───── Data for the task ─────

-- ==== Sys2Proof/Machine/Assembler.lean ====
section
/-! DEFINITION. The assembler, its pseudo-instructions and the disassembler (30_encoding.md R85, R86). Host-side: syntax has
no meaning of its own (92_eei_decisions.md D31). -/

namespace Sys2Proof.Machine

/-- One source line (30_encoding.md R85), or a pseudo-instruction (R86). -/
inductive AsmLine where
  | noteOn (note vel : Nat)
  | noteOff (note vel : Nat)
  | tick
  | setWaveform (w : Waveform)
  /-- `.word <16-bit value>` -/
  | word (value : Nat)
  /-- Pseudo: `note_off <note>`, velocity 0. -/
  | noteOffOnly (note : Nat)
  /-- Pseudo: `tick <k>`, k copies of `tick`. -/
  | tickTimes (k : Nat)
  /-- Pseudo: `all_notes_off <n1>, ..., <nm>`. -/
  | allNotesOff (notes : List Nat)
  /-- A line that holds no more than a comment. -/
  | blank
deriving DecidableEq, Repr

/-- The operands the assembler accepts: notes and velocities in 0..127, a 16-bit value, k ≥ 1, at least one note
(30_encoding.md R85, R86). -/
def AsmLine.wellFormed : AsmLine → Bool
  | .noteOn note vel => isMidiByte note && isMidiByte vel
  | .noteOff note vel => isMidiByte note && isMidiByte vel
  | .tick => true
  | .setWaveform _ => true
  | .word value => decide (value < 2 ^ 16)
  | .noteOffOnly note => isMidiByte note
  | .tickTimes k => decide (1 ≤ k)
  | .allNotesOff notes => !notes.isEmpty && notes.all isMidiByte
  | .blank => true

/-- The words of a line. -/
def AsmLine.words : AsmLine → List CmdWord
  | .noteOn note vel => [encode (.noteOn note vel)]
  | .noteOff note vel => [encode (.noteOff note vel)]
  | .tick => [encode .tick]
  | .setWaveform w => [encode (.setWaveform w)]
  | .word value => [BitVec.ofNat 16 value]
  | .noteOffOnly note => [encode (.noteOff note 0)]
  | .tickTimes k => List.replicate k (encode .tick)
  | .allNotesOff notes => notes.map fun n => encode (.noteOff n 0)
  | .blank => []

/-- The words of a line, or its rejection. -/
def AsmLine.assemble (l : AsmLine) : Option (List CmdWord) := if l.wellFormed then some l.words else none

/-- The value of a digit, where it is one. -/
def digitValue? (c : Char) : Option Nat :=
  if '0' ≤ c ∧ c ≤ '9' then some (c.toNat - '0'.toNat)
  else if 'a' ≤ c ∧ c ≤ 'f' then some (c.toNat - 'a'.toNat + 10)
  else if 'A' ≤ c ∧ c ≤ 'F' then some (c.toNat - 'A'.toNat + 10)
  else none

/-- Digits of a base, after the value `acc`. -/
def readDigits (base acc : Nat) : List Char → Option Nat
  | [] => some acc
  | c :: cs =>
    match digitValue? c with
    | some d => if d < base then readDigits base (base * acc + d) cs else none
    | none => none

/-- A decimal or 0x-hexadecimal integer (30_encoding.md R85). -/
def readNumber : List Char → Option Nat
  | [] => none
  | '0' :: 'x' :: c :: cs => readDigits 16 0 (c :: cs)
  | cs => readDigits 10 0 cs

def isBlank (c : Char) : Bool := c == ' ' || c == '\t'

/-- The text without the blanks around it. -/
def trim (cs : List Char) : List Char := ((cs.dropWhile isBlank).reverse.dropWhile isBlank).reverse

/-- The pieces between commas. -/
def splitCommas : List Char → List (List Char)
  | [] => [[]]
  | c :: cs =>
    if c = ',' then [] :: splitCommas cs
    else match splitCommas cs with
      | [] => [[c]]
      | p :: ps => (c :: p) :: ps

/-- The names of the waveforms (30_encoding.md R85). -/
def readWaveform (cs : List Char) : Option Waveform :=
  if cs = "sine".toList then some .sine
  else if cs = "square".toList then some .square
  else if cs = "saw".toList then some .saw
  else if cs = "triangle".toList then some .triangle
  else none

/-- The operands of a line, all of them integers. -/
def readNumbers (cs : List Char) : Option (List Nat) := (splitCommas cs).mapM fun p => readNumber (trim p)

/-- A line whose mnemonic and operand text are separated (30_encoding.md R85, R86). -/
def readStatement (mnemonic operands : List Char) : Option AsmLine :=
  if mnemonic = "tick".toList ∧ operands = [] then some .tick
  else if mnemonic = "set_waveform".toList then (readWaveform operands).map .setWaveform
  else match readNumbers operands with
    | none => none
    | some ns =>
      if mnemonic = "note_on".toList then
        match ns with
        | [n, v] => some (.noteOn n v)
        | _ => none
      else if mnemonic = "note_off".toList then
        match ns with
        | [n, v] => some (.noteOff n v)
        | [n] => some (.noteOffOnly n)
        | _ => none
      else if mnemonic = "tick".toList then
        match ns with
        | [k] => some (.tickTimes k)
        | _ => none
      else if mnemonic = ".word".toList then
        match ns with
        | [v] => some (.word v)
        | _ => none
      else if mnemonic = "all_notes_off".toList then some (.allNotesOff ns)
      else none

/-- A source line: a comment runs from `;` to its end (30_encoding.md R85). Log entry 17. -/
def readLine (text : List Char) : Option AsmLine :=
  let body := trim (text.takeWhile fun c => c != ';')
  if body = [] then some .blank
  else readStatement (body.takeWhile fun c => !isBlank c) (trim (body.dropWhile fun c => !isBlank c))

/-- The words of a source line, or its rejection. -/
def assembleText (text : List Char) : Option (List CmdWord) := (readLine text).bind AsmLine.assemble

/-- The hexadecimal digit of a 4-bit value, upper-case (DESIGN CHOICE, log entry 17). -/
def hexDigit (n : Nat) : Char := "0123456789ABCDEF".toList.getD n '0'

/-- `0xHHHH` -/
def hexWord (w : CmdWord) : List Char :=
  "0x".toList ++ [hexDigit (w.toNat / 4096 % 16), hexDigit (w.toNat / 256 % 16), hexDigit (w.toNat / 16 % 16),
    hexDigit (w.toNat % 16)]

/-- An integer below 1000 in decimal, without leading zeros. -/
def decimal (n : Nat) : List Char :=
  if n < 10 then [hexDigit n]
  else if n < 100 then [hexDigit (n / 10), hexDigit (n % 10)]
  else [hexDigit (n / 100), hexDigit (n / 10 % 10), hexDigit (n % 10)]

/-- The source name of a waveform. -/
def waveformName : Waveform → List Char
  | .sine => "sine".toList
  | .square => "square".toList
  | .saw => "saw".toList
  | .triangle => "triangle".toList

/-- The source text of a command, in a form of 30_encoding.md R85. DESIGN CHOICE (log entry 17): R85 gives the disassembler's
text of a reserved word only, and admits decimal and hexadecimal operands; operands are printed in decimal, one blank after
the mnemonic and after the comma. -/
def printInstr : Instr → List Char
  | .noteOff note vel => "note_off ".toList ++ decimal note ++ ", ".toList ++ decimal vel
  | .noteOn note vel => "note_on ".toList ++ decimal note ++ ", ".toList ++ decimal vel
  | .tick => "tick".toList
  | .setWaveform w => "set_waveform ".toList ++ waveformName w

/-- The disassembler: a reserved word is printed `.word 0xHHHH ; reserved` (30_encoding.md R85). -/
def disassemble (w : CmdWord) : List Char :=
  match decode w with
  | .command i => printInstr i
  | .reserved _ => ".word ".toList ++ hexWord w ++ " ; reserved".toList

end Sys2Proof.Machine
end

─────

■ **Task description**
Look above for the line with "(.noteOff n 0)" and the line with "then some .saw", and reproduce exactly those two lines plus every line between, nothing more.

■ **Response**
  | .allNotesOff notes => notes.map fun n => encode (.noteOff n 0)
  | .blank => []

/-- The words of a line, or its rejection. -/
def AsmLine.assemble (l : AsmLine) : Option (List CmdWord) := if l.wellFormed then some l.words else none

/-- The value of a digit, where it is one. -/
def digitValue? (c : Char) : Option Nat :=
  if '0' ≤ c ∧ c ≤ '9' then some (c.toNat - '0'.toNat)
  else if 'a' ≤ c ∧ c ≤ 'f' then some (c.toNat - 'a'.toNat + 10)
  else if 'A' ≤ c ∧ c ≤ 'F' then some (c.toNat - 'A'.toNat + 10)
  else none

/-- Digits of a base, after the value `acc`. -/
def readDigits (base acc : Nat) : List Char → Option Nat
  | [] => some acc
  | c :: cs =>
    match digitValue? c with
    | some d => if d < base then readDigits base (base * acc + d) cs else none
    | none => none

/-- A decimal or 0x-hexadecimal integer (30_encoding.md R85). -/
def readNumber : List Char → Option Nat
  | [] => none
  | '0' :: 'x' :: c :: cs => readDigits 16 0 (c :: cs)
  | cs => readDigits 10 0 cs

def isBlank (c : Char) : Bool := c == ' ' || c == '\t'

/-- The text without the blanks around it. -/
def trim (cs : List Char) : List Char := ((cs.dropWhile isBlank).reverse.dropWhile isBlank).reverse

/-- The pieces between commas. -/
def splitCommas : List Char → List (List Char)
  | [] => [[]]
  | c :: cs =>
    if c = ',' then [] :: splitCommas cs
    else match splitCommas cs with
      | [] => [[c]]
      | p :: ps => (c :: p) :: ps

/-- The names of the waveforms (30_encoding.md R85). -/
def readWaveform (cs : List Char) : Option Waveform :=
  if cs = "sine".toList then some .sine
  else if cs = "square".toList then some .square
  else if cs = "saw".toList then some .saw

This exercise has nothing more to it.